## Try it:
Wherever the word "ServesLevels" occurs in the lines below, copy the whole line.

Saved entries:
++++++
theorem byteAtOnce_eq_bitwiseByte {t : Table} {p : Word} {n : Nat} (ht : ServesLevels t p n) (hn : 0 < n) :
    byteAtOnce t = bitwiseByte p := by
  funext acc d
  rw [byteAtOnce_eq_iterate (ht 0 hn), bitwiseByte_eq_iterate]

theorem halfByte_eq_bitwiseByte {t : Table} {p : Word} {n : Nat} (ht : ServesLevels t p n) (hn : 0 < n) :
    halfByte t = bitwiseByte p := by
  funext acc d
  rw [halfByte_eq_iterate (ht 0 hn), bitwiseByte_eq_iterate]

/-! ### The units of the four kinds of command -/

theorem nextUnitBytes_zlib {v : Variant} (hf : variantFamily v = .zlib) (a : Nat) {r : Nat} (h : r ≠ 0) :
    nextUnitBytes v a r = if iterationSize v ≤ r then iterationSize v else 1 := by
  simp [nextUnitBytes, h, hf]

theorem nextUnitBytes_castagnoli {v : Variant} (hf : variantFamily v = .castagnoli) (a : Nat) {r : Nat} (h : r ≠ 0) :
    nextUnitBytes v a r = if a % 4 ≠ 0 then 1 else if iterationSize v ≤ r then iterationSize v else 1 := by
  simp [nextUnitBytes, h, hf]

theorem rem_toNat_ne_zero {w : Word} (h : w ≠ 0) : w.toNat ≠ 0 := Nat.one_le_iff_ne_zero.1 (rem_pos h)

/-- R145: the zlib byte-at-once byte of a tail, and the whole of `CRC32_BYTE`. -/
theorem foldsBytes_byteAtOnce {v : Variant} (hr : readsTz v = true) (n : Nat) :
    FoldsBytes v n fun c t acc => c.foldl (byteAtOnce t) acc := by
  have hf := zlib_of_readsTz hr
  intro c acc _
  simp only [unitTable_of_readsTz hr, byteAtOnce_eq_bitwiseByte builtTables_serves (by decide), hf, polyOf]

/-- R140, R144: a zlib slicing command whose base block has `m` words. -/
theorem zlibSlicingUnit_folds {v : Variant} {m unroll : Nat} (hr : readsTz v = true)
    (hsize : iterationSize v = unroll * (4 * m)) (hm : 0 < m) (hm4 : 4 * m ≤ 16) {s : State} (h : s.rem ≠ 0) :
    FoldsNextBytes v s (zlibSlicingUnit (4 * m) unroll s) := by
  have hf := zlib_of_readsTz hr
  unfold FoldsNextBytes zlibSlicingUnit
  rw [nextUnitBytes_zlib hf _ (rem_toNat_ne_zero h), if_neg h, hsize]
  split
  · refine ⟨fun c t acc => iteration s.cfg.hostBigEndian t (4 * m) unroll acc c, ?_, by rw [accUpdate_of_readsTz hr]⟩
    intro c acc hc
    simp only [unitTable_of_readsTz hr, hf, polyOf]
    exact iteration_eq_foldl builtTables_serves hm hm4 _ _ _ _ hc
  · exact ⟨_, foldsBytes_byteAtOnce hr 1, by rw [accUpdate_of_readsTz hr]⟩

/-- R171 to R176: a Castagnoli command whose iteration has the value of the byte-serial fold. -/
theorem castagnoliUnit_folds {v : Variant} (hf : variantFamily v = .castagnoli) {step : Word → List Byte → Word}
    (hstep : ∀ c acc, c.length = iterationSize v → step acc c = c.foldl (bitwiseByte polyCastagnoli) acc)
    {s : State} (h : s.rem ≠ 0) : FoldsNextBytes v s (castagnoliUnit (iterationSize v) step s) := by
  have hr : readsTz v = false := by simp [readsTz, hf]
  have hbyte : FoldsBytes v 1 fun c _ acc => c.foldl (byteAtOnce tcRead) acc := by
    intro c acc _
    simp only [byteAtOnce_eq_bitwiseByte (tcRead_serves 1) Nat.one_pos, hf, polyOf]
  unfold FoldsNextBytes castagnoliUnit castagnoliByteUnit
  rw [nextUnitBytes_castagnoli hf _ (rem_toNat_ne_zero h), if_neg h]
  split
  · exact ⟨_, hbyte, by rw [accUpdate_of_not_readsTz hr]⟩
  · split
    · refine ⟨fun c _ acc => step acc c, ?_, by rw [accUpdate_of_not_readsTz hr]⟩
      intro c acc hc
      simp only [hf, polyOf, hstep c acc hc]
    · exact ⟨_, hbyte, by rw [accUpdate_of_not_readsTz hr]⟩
++++++
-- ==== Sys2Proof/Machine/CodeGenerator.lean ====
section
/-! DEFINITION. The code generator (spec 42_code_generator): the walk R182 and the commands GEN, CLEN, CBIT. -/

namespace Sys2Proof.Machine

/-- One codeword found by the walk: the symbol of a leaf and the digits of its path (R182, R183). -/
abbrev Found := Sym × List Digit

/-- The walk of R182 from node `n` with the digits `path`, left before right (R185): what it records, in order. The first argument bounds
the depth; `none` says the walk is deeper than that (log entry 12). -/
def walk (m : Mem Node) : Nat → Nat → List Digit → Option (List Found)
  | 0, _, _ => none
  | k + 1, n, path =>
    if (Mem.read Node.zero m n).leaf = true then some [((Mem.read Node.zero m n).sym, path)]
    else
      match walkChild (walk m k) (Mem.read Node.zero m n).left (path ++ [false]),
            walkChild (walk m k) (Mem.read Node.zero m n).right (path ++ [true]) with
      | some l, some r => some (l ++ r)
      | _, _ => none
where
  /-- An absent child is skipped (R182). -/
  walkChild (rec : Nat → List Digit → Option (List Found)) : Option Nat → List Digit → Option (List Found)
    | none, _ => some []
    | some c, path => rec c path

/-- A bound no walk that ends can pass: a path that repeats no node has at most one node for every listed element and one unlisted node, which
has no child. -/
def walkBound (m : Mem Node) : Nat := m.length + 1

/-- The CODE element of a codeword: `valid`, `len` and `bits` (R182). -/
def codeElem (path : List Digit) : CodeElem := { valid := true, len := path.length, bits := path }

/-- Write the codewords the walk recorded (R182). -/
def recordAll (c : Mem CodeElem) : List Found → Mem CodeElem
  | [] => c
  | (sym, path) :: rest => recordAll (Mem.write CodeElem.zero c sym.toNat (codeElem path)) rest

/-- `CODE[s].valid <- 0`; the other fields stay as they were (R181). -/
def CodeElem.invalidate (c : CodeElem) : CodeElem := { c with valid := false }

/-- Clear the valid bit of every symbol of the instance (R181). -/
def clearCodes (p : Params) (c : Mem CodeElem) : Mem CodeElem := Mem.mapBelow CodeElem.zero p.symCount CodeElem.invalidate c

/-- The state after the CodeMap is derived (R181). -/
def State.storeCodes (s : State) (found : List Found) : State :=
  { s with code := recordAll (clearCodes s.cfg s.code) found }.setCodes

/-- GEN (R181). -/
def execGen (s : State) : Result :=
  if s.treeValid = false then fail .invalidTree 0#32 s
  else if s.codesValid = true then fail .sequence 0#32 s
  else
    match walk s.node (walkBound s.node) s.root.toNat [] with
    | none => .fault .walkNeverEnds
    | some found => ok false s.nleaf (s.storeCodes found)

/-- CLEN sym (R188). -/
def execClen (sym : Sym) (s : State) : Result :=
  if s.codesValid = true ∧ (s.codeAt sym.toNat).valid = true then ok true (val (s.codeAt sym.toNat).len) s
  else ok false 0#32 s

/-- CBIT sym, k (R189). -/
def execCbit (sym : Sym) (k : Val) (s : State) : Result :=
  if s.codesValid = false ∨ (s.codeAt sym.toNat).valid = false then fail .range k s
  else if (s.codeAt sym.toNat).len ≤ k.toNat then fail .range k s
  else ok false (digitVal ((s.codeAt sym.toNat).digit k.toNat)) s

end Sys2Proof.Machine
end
++++++
## Answer to this task:
theorem byteAtOnce_eq_bitwiseByte {t : Table} {p : Word} {n : Nat} (ht : ServesLevels t p n) (hn : 0 < n) :
theorem halfByte_eq_bitwiseByte {t : Table} {p : Word} {n : Nat} (ht : ServesLevels t p n) (hn : 0 < n) :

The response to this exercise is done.